- Opening Delimiter -

-- ==== Sys2Proof/Laws/Table.lean ====
section
/-! SUPPORT. The laws of the sparse tables and byte memories: read after write, a write leaves every other number alone, and
every write keeps the canonical form. -/

namespace Sys2Proof.Machine

variable {α : Type} {d : α}

@[simp] theorem Tbl.get_nil (k : Nat) : Tbl.get d [] k = d := rfl

theorem Tbl.get_above_self (t : Tbl α) (k : Nat) : Tbl.get d (Tbl.above k t) k = d := by
  induction t with
  | nil => rfl
  | cons e t ih =>
    obtain ⟨j, w⟩ := e
    by_cases h : j ≤ k
    · simpa [Tbl.above, h] using ih
    · have h1 : k ≠ j := by omega
      have h2 : k < j := by omega
      simp [Tbl.above, h, Tbl.get, h1, h2]

theorem Tbl.get_above_gt (t : Tbl α) {k n : Nat} (h : k < n) : Tbl.get d (Tbl.above k t) n = Tbl.get d t n := by
  induction t with
  | nil => rfl
  | cons e t ih =>
    obtain ⟨j, w⟩ := e
    by_cases hj : j ≤ k
    · have h1 : n ≠ j := by omega
      have h2 : ¬ n < j := by omega
      simpa [Tbl.above, hj, Tbl.get, h1, h2] using ih
    · simp [Tbl.above, hj]

theorem Tbl.get_above_lt (t : Tbl α) {k n : Nat} (h : n ≤ k) : Tbl.get d (Tbl.above k t) n = d := by
  induction t with
  | nil => rfl
  | cons e t ih =>
    obtain ⟨j, w⟩ := e
    by_cases hj : j ≤ k
    · simpa [Tbl.above, hj] using ih
    · have h1 : n ≠ j := by omega
      have h2 : n < j := by omega
      simp [Tbl.above, hj, Tbl.get, h1, h2]

variable [DecidableEq α]

/-- A read of the number just written gives the value written. -/
@[simp] theorem Tbl.get_put_self (t : Tbl α) (k : Nat) (v : α) : Tbl.get d (Tbl.put d t k v) k = v := by
  induction t with
  | nil => by_cases h : v = d <;> simp [Tbl.put, Tbl.get, h]
  | cons e t ih =>
    obtain ⟨j, w⟩ := e
    rcases Nat.lt_trichotomy k j with h | h | h
    · have h1 : k ≠ j := by omega
      by_cases hv : v = d <;> simp [Tbl.put, Tbl.get, h1, h, hv]
    · subst h
      by_cases hv : v = d
      · simp [Tbl.put, hv, Tbl.get_above_self]
      · simp [Tbl.put, Tbl.get, hv]
    · have h1 : k ≠ j := by omega
      have h2 : ¬ k < j := by omega
      simp [Tbl.put, Tbl.get, h1, h2, ih]

/-- A write leaves every other number alone. -/
theorem Tbl.get_put_ne (t : Tbl α) {k n : Nat} (v : α) (hn : n ≠ k) :
    Tbl.get d (Tbl.put d t k v) n = Tbl.get d t n := by
  induction t with
  | nil =>
    by_cases h : v = d
    · simp [Tbl.put, h]
    · simp [Tbl.put, Tbl.get, h, hn]
  | cons e t ih =>
    obtain ⟨j, w⟩ := e
    rcases Nat.lt_trichotomy k j with h | h | h
    · have h1 : k ≠ j := by omega
      by_cases hv : v = d
      · simp [Tbl.put, h1, h, hv]
      · rcases Nat.lt_or_gt_of_ne hn with hk | hk
        · have h3 : n ≠ j := by omega
          have h4 : n < j := by omega
          simp [Tbl.put, Tbl.get, h1, h, hv, hn, hk, h3, h4]
        · have h3 : ¬ n < k := by omega
          simp [Tbl.put, Tbl.get, h1, h, hv, hn, h3]
    · subst h
      rcases Nat.lt_or_gt_of_ne hn with hk | hk
      · by_cases hv : v = d
        · simp [Tbl.put, hv, Tbl.get, hn, hk, Tbl.get_above_lt t (Nat.le_of_lt hk)]
        · simp [Tbl.put, hv, Tbl.get, hn, hk]
      · have h3 : ¬ n < k := by omega
        by_cases hv : v = d
        · simp [Tbl.put, hv, Tbl.get, hn, h3, Tbl.get_above_gt t hk]
        · simp [Tbl.put, hv, Tbl.get, hn, h3]
    · have h1 : k ≠ j := by omega
      have h2 : ¬ k < j := by omega
      simp [Tbl.put, Tbl.get, h1, h2, ih]

/-- A read after a write, in one equation. -/
theorem Tbl.get_put (t : Tbl α) (k n : Nat) (v : α) :
    Tbl.get d (Tbl.put d t k v) n = if n = k then v else Tbl.get d t n := by
  by_cases h : n = k
  · simp [h]
  · simp [h, Tbl.get_put_ne t v h]

theorem Tbl.get_mod (t : Tbl α) (k n : Nat) (f : α → α) :
    Tbl.get d (Tbl.mod d t k f) n = if n = k then f (Tbl.get d t k) else Tbl.get d t n := by
  rw [Tbl.mod, Tbl.get_put]

theorem Tbl.wfFrom_weaken (t : Tbl α) {lo : Option Nat} {m : Nat} (hm : ∀ n, lo = some n → n ≤ m)
    (h : Tbl.wfFrom d (some m) t = true) : Tbl.wfFrom d lo t = true := by
  cases t with
  | nil => rfl
  | cons e t =>
    obtain ⟨j, w⟩ := e
    cases lo with
    | none => simp [Tbl.wfFrom] at h ⊢; exact ⟨h.1.2, h.2⟩
    | some n =>
      have := hm n rfl
      simp [Tbl.wfFrom] at h ⊢
      exact ⟨⟨by omega, h.1.2⟩, h.2⟩

theorem Tbl.above_wf (t : Tbl α) {k : Nat} (h : Tbl.wfFrom d (some k) t = true) : Tbl.above k t = t := by
  cases t with
  | nil => rfl
  | cons e t =>
    obtain ⟨j, w⟩ := e
    simp [Tbl.wfFrom] at h
    have : ¬ j ≤ k := by omega
    simp [Tbl.above, this]

theorem Tbl.put_wfFrom (t : Tbl α) (k : Nat) (v : α) (lo : Option Nat) (hk : ∀ n, lo = some n → n < k)
    (h : Tbl.wfFrom d lo t = true) : Tbl.wfFrom d lo (Tbl.put d t k v) = true := by
  induction t generalizing lo with
  | nil =>
    by_cases hv : v = d
    · simp [Tbl.put, hv, Tbl.wfFrom]
    · cases lo with
      | none => simp [Tbl.put, hv, Tbl.wfFrom]
      | some n => simp [Tbl.put, hv, Tbl.wfFrom, hk n rfl]
  | cons e t ih =>
    obtain ⟨j, w⟩ := e
    have hl : Tbl.wfFrom d (some j) t = true := by simp [Tbl.wfFrom] at h; exact h.2
    have hw : w ≠ d := by simp [Tbl.wfFrom] at h; exact h.1.2
    have hj : ∀ n, lo = some n → n < j := by
      intro n hn; subst hn; simp [Tbl.wfFrom] at h; exact h.1.1
    rcases Nat.lt_trichotomy k j with hkj | hkj | hkj
    · have h1 : k ≠ j := by omega
      by_cases hv : v = d
      · simpa [Tbl.put, h1, hkj, hv] using h
      · cases lo with
        | none => simp [Tbl.put, h1, hkj, hv, Tbl.wfFrom, hw, hl]
        | some n => simp [Tbl.put, h1, hkj, hv, Tbl.wfFrom, hw, hl, hk n rfl]
    · subst hkj
      by_cases hv : v = d
      · simp only [Tbl.put, hv, if_true, Tbl.above_wf t hl]
        exact Tbl.wfFrom_weaken t (fun n hn => Nat.le_of_lt (hj n hn)) hl
      · cases lo with
        | none => simp [Tbl.put, hv, Tbl.wfFrom, hl]
        | some n => simp [Tbl.put, hv, Tbl.wfFrom, hl, hk n rfl]
    · have h1 : k ≠ j := by omega
      have h2 : ¬ k < j := by omega
      have := ih (some j) (by intro n hn; cases hn; exact hkj) hl
      cases lo with
      | none => simp [Tbl.put, h1, h2, Tbl.wfFrom, hw, this]
      | some n => simp [Tbl.put, h1, h2, Tbl.wfFrom, hw, this, hj n rfl]

/-- A write keeps the canonical form. -/
@[simp] theorem Tbl.put_wf (t : Tbl α) (k : Nat) (v : α) (h : Tbl.wf d t = true) :
    Tbl.wf d (Tbl.put d t k v) = true :=
  Tbl.put_wfFrom t k v none (by intro n hn; cases hn) h

theorem Tbl.mod_wf (t : Tbl α) (k : Nat) (f : α → α) (h : Tbl.wf d t = true) :
    Tbl.wf d (Tbl.mod d t k f) = true := Tbl.put_wf t k _ h

@[simp] theorem Tbl.nil_wf : Tbl.wf d ([] : Tbl α) = true := rfl

/-- A fold of writes keeps the canonical form. -/
theorem Tbl.foldl_wf {β : Type} (g : Tbl α → β → Tbl α) (hg : ∀ t x, Tbl.wf d t = true → Tbl.wf d (g t x) = true)
    (l : List β) (t : Tbl α) (h : Tbl.wf d t = true) : Tbl.wf d (l.foldl g t) = true := by
  induction l generalizing t with
  | nil => exact h
  | cons x l ih => exact ih _ (hg t x h)

theorem Tbl.mapVals_wf (t : Tbl α) (f : Nat → α → α) (h : Tbl.wf d t = true) :
    Tbl.wf d (Tbl.mapVals d t f) = true :=
  Tbl.foldl_wf _ (fun t x ht => Tbl.put_wf t x.1 _ ht) _ _ h

theorem Tbl.filter_wfFrom (t : Tbl α) (f : Nat × α → Bool) (lo : Option Nat) (h : Tbl.wfFrom d lo t = true) :
    Tbl.wfFrom d lo (t.filter f) = true := by
  induction t generalizing lo with
  | nil => rfl
  | cons e t ih =>
    obtain ⟨j, w⟩ := e
    have hl : Tbl.wfFrom d (some j) t = true := by simp [Tbl.wfFrom] at h; exact h.2
    by_cases hf : f (j, w) = true
    · have := ih (some j) hl
      simp only [List.filter_cons, hf, if_true]
      simp [Tbl.wfFrom] at h ⊢
      exact ⟨h.1, this⟩
    · simp only [List.filter_cons, hf]
      apply ih
      refine Tbl.wfFrom_weaken t ?_ hl
      intro n hn; subst hn; simp [Tbl.wfFrom] at h; omega

/-- Leaving entries out keeps the canonical form. -/
theorem Tbl.filter_wf (t : Tbl α) (f : Nat × α → Bool) (h : Tbl.wf d t = true) : Tbl.wf d (t.filter f) = true :=
  Tbl.filter_wfFrom t f none h

/-! Byte memories. -/

@[simp] theorem Mem.read_write_self (m : Mem) (a : Nat) (b : Byte) : (Mem.write m a b).read a = b :=
  Tbl.get_put_self (d := (0 : Byte)) m a b

theorem Mem.read_write (m : Mem) (a c : Nat) (b : Byte) : (Mem.write m a b).read c = if c = a then b else m.read c :=
  Tbl.get_put (d := (0 : Byte)) m a c b

@[simp] theorem Mem.write_wf (m : Mem) (a : Nat) (b : Byte) (h : m.wf = true) : (Mem.write m a b).wf = true :=
  Tbl.put_wf (d := (0 : Byte)) m a b h

/-- Writing a string of bytes leaves every byte outside it alone. -/
theorem Mem.read_writeBytes_out (bs : Bytes) (m : Mem) (a c : Nat) (h : c < a ∨ a + bs.length ≤ c) :
    (Mem.writeBytes m a bs).read c = m.read c := by
  induction bs generalizing m a with
  | nil => rfl
  | cons b bs ih =>
    have hc : c ≠ a := by simp at h; omega
    rw [Mem.writeBytes, ih _ _ (by simp at h; omega), Mem.read_write, if_neg hc]

/-- A read of byte `i` of a string just written gives that byte. -/
theorem Mem.read_writeBytes_in (bs : Bytes) (m : Mem) (a i : Nat) (h : i < bs.length) :
    (Mem.writeBytes m a bs).read (a + i) = bs[i] := by
  induction bs generalizing m a i with
  | nil => simp at h
  | cons b bs ih =>
    cases i with
    | zero =>
      rw [Mem.writeBytes, Nat.add_zero, Mem.read_writeBytes_out bs _ _ _ (Or.inl (by omega))]
      simp
    | succ i =>
      have := ih (m.write a b) (a + 1) i (by simpa using h)
      rw [Mem.writeBytes, show a + (i + 1) = a + 1 + i by omega, this]
      simp

@[simp] theorem Mem.writeBytes_wf (bs : Bytes) (m : Mem) (a : Nat) (h : m.wf = true) :
    (Mem.writeBytes m a bs).wf = true := by
  induction bs generalizing m a with
  | nil => exact h
  | cons b bs ih => exact ih _ _ (Mem.write_wf m a b h)

@[simp] theorem Mem.writeLE_wf (m : Mem) (a n v : Nat) (h : m.wf = true) : (Mem.writeLE m a n v).wf = true :=
  Mem.writeBytes_wf _ m a h

@[simp] theorem Mem.zero_wf (m : Mem) (a n : Nat) (h : m.wf = true) : (Mem.zero m a n).wf = true :=
  Tbl.filter_wf m _ h

@[simp] theorem toLE_length (n v : Nat) : (toLE n v).length = n := by
  induction n generalizing v with
  | zero => rfl
  | succ n ih => simp [toLE, ih]

/-- The value of the bytes of a number. -/
@[simp] theorem leNat_toLE (n v : Nat) : leNat (toLE n v) = v % 256 ^ n := by
  induction n generalizing v with
  | zero => simp [toLE, leNat, Nat.mod_one]
  | succ n ih =>
    simp only [toLE, leNat, ih, BitVec.toNat_ofNat]
    have e : 256 ^ (n + 1) = 256 * 256 ^ n := by rw [Nat.pow_succ, Nat.mul_comm]
    rw [e, Nat.mod_mul]

theorem toLE_drop (n o v : Nat) (h : o ≤ n) : (toLE n v).drop o = toLE (n - o) (v / 256 ^ o) := by
  induction o generalizing n v with
  | zero => simp
  | succ o ih =>
    obtain ⟨m, rfl⟩ : ∃ m, n = m + 1 := ⟨n - 1, by omega⟩
    simp only [toLE, List.drop_succ_cons]
    rw [ih m (v / 256) (by omega), Nat.div_div_eq_div_mul, Nat.pow_succ, Nat.mul_comm]
    congr 1
    omega

theorem toLE_take (n m v : Nat) (h : m ≤ n) : (toLE n v).take m = toLE m v := by
  induction m generalizing n v with
  | zero => simp [toLE]
  | succ m ih =>
    obtain ⟨k, rfl⟩ : ∃ k, n = k + 1 := ⟨n - 1, by omega⟩
    simp only [toLE, List.take_succ_cons]
    rw [ih k (v / 256) (by omega)]

theorem toLE_getElem (n v i : Nat) (h : i < (toLE n v).length) : (toLE n v)[i] = BitVec.ofNat 8 (v / 256 ^ i) := by
  induction n generalizing v i with
  | zero => simp [toLE] at h
  | succ n ih =>
    cases i with
    | zero => simp [toLE]
    | succ i =>
      simp only [toLE, List.getElem_cons_succ]
      rw [ih, Nat.div_div_eq_div_mul, Nat.pow_succ, Nat.mul_comm]

end Sys2Proof.Machine
end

- Closing Delimiter -

_Brief_:
Above are the records; from them, give again exactly the lines from the one containing "simp only [toLE, leNat, ih, BitVec.toNat_ofNat]" to the one containing "simp only [toLE, List.drop_succ_cons]", both lines included, and nothing more.

_Response below_:
    simp only [toLE, leNat, ih, BitVec.toNat_ofNat]
    have e : 256 ^ (n + 1) = 256 * 256 ^ n := by rw [Nat.pow_succ, Nat.mul_comm]
    rw [e, Nat.mod_mul]

theorem toLE_drop (n o v : Nat) (h : o ≤ n) : (toLE n v).drop o = toLE (n - o) (v / 256 ^ o) := by
  induction o generalizing n v with
  | zero => simp
  | succ o ih =>
    obtain ⟨m, rfl⟩ : ∃ m, n = m + 1 := ⟨n - 1, by omega⟩
    simp only [toLE, List.drop_succ_cons]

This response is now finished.